There are innumerable domains where the "balance" in IP comes into play. Various forms of IP, like copyrights Trademarks, designs, Breeders & Planters vis a vis Farmers Rights in UPOV, Convention on Biodiversity (CBD), Licensing and contracts, confidential information, Date exclusivity etc. There are raging debates on conventional libraries and geo-libraries and growing use of Internet with related controversies and desire for a balance. New technologies bring in newer imbalances, so on & so forth.

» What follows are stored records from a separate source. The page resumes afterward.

/-- The record of R658. -/
def crashRecord (s : State) : List Byte :=
  let w4 (a : Nat) : List Byte := bytesLE 4 (s.rd a).toNat
  let logW (i : Nat) : List Byte :=
    let n := (field (s.rd Adr.fcuLogptr) 5 0 + 63 - i) % 64
    bytesLE 8 (s.rd (Adr.fcuLogW0 n)).toNat ++ bytesLE 8 (s.rd (Adr.fcuLogW1 n)).toNat
  padTo (bytesLE 4 (s.boot.crashCount.toNat + 1) ++ bytesLE 8 (now s).toNat ++ (List.range 64).flatMap logW
    ++ bytesLE 8 (rcnt0View s).toNat ++ bytesLE 4 (rcnt1View s).toNat ++ bytesLE 4 (domView s).toNat
    ++ w4 Adr.sysLstat ++ w4 Adr.sysClkstat ++ w4 Adr.srbWipestat ++ w4 Adr.lcsTamper) 4096

/-- A crash record in the next slot, after a class X reset (R658). -/
def crashStore (s : State) : State :=
  if field (s.rd Adr.sysRstcause) 3 0 = 3 then
    let r := crashRecord s
    s.upBoot fun b =>
      let i := b.crashCount.toNat % 1024
      { b with crashCount := b.crashCount + 1,
               crash := if i < b.crash.length then b.crash.set i r else b.crash ++ [r] }
  else s

/-- Steps 5 to 11, once the self-test has passed (R634). -/
def bootLoad (s : State) (f : BootFindings) : State :=
  if !serialOk f.sfdp then bootHalt s 5 4
  else
    let s := s.upBoot fun b => { b with readMode := readModeOf f.sfdp (headerInUse b).1 }
    let s := unwrapCreds (loadCfg s)
    let s := trainDdr s f.ddr
    let (s, ok) := loadFirmware s
    if !ok then bootHalt s 9 5
    else
      let s := loadRegisters s
      let img := if s.boot.bootedB then s.boot.fwB else s.boot.fwA
      let s := bootStep (allTriads.foldl (releaseTriad f img) s) 11
      let (w, s) := s.draw
      let s := s.upBoot fun b => { b with releaseMs := w.setWidth 32 }
      let hold := s.sys.holdDue && lcState s != 0
      let s := setMode { s with sys := { s.sys with holdDue := false } } 1
      let s := if hold then setMode s 4 else s
      let s := ringsReady s
      crashStore s

/-- Step 1: the clock monitor starts afresh, and LOCK shows whether the root PLL has locked (R37, R39, R634). -/
def bootClocks (s : State) (locked : Bool) : State :=
  { s.up Adr.sysClkstat (fun w => putBit w 31 locked) with
    sys := { s.sys with freqSeen := 0, stopSeen := 0, lolSeen := false } }

/-- BOOT_SEQUENCE: in SELFTEST, where no step has halted the boot; without lock of the root PLL step 1 repeats (R634). -/
def bootSequence (s : State) (f : BootFindings) : State :=
  if modeOf s ≠ 0 ∨ bitOf (s.rd Adr.tstStat) 30 then s
  else
    let s := bootClocks s f.rootLock
    if !f.rootLock then bootStep s 1
    else if !f.avsAck then bootHalt s 1 7
    else
      let s := memoryBist s f
      if (List.finRange 12).any fun n => decide (6 ≤ n.val) && bankFound f n == 2 then bootHalt s 2 2
      else
        let s := s.wr Adr.tstUnc (f.uncore.setWidth 64)
        if f.uncore ≠ 0 then bootHalt s 3 1
        else
          let s := laneBist s f.laneFail
          let s := s.up Adr.tstStat fun w => setField (putBit w 31 true) 15 0 f.bistUs.toNat
          let s := s.upBoot fun b => { b with bistUs := f.bistUs.setWidth 32 }
          if allTriads.all fun t => decide (lanesPass f.laneFail t < 2) then bootHalt s 4 3
          else if lcState s = 3 then bootHalt s 4 6
          else bootLoad s f

def execBootSequence (found : BootFindings) (s : State) : Host.Outcome State Fault Refusal := .next (bootSequence s found)

/-- IMAGE_WRITE_DONE (R651, R653): the slot not booted is checked, without a copy. -/
def imageDone (s : State) : State :=
  if s.boot.imgWriting then
    let r := imgReason s (spareImage s.boot)
    s.upBoot fun b => { b with imgWriting := false, imgState := if r = 0 then 2 else 3, imgReason := BitVec.ofNat 8 r }
  else s

def execImageWriteDone (s : State) : Host.Outcome State Fault Refusal := .next (approvalsGoOn (imageDone s))

end Sys2Proof.Machine
end

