-- ==== Sys2Proof/Machine/SystemOps.lean ====
section
/-! DEFINITION. System registers and cache maintenance (R54 to R56, R135 to R139, R148 to R155). -/

namespace Sys2Proof.Machine

/-- MFS (R54, R135, R148 to R155). -/
def execMfs (t : TriadId) (e : Bool) (rd : Reg) (sr : BitVec 12) (s : State) : Host.Outcome State Fault Refusal :=
  .next (opCommand s t e (.mfs rd sr))

/-- MTS (R55, R56, R135, R148 to R155). -/
def execMts (word : LoneWord) (sr : BitVec 12) (rs : Reg) (s : State) : Host.Outcome State Fault Refusal :=
  .next (opCommand s word.t word.e (.mts sr rs))

/-- IINV (R137 to R139). -/
def execIinv (word : LoneWord) (rs : Reg) (s : State) : Host.Outcome State Fault Refusal :=
  .next (opCommand s word.t word.e (.iinv rs))

/-- IINVA (R137 to R139). -/
def execIinva (word : LoneWord) (s : State) : Host.Outcome State Fault Refusal :=
  .next (opCommand s word.t word.e .iinva)

/-- DINV (R137, R138). -/
def execDinv (word : LoneWord) (rs : Reg) (s : State) : Host.Outcome State Fault Refusal :=
  .next (opCommand s word.t word.e (.dinv rs))

/-- DINVA (R137, R138). -/
def execDinva (word : LoneWord) (s : State) : Host.Outcome State Fault Refusal :=
  .next (opCommand s word.t word.e .dinva)

end Sys2Proof.Machine
end

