-- ==== Sys2Proof/Machine/Core.lean ====
section
/-! DEFINITION. The block as the host's interface takes it. -/

def Sys2Proof.core : Host.Core := { State := Sys2Proof.Machine.State, Fault := Sys2Proof.Machine.Fault, Refusal := Sys2Proof.Machine.Refusal, step := Sys2Proof.Machine.step, reset := Sys2Proof.Machine.State.reset }
end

In conclusion, IP/Patents is not just about freedom of exploitation, it is about limitations. The interests of the public are protected to the extent necessary to allow the flow of knowledge and benefits into the public domain. The interests of inventors are protected (in return for disclosure) to the extent necessary to reward and provide for returns on investment to generate surplus fresh investment in research and further development. The interests of creative competitors or third parties, including government, are protected by adequate provisions to prevent absolute monopoly and encourage competition. Here is the balance. The better the 'balance', better the benefits (to all concerned) and lesser perception and impact of the downsides. Benefits and downsides vary 'Nation to Nation' based on current status of economic development and a host of socio-economic parameters. The system of IP / Patents by itself is balanced and capable of retaining the balance in a wide cross section of economics. Acceptance of the fact that "one size doesn't fit all" and continuing to appreciate and accept the meet to allow flexibilities in the "balance" to operate in need based varying jurisdictions without sacrificing the basic goal to encourage and reward innovations will help ensuring progress and prosperity to mankind.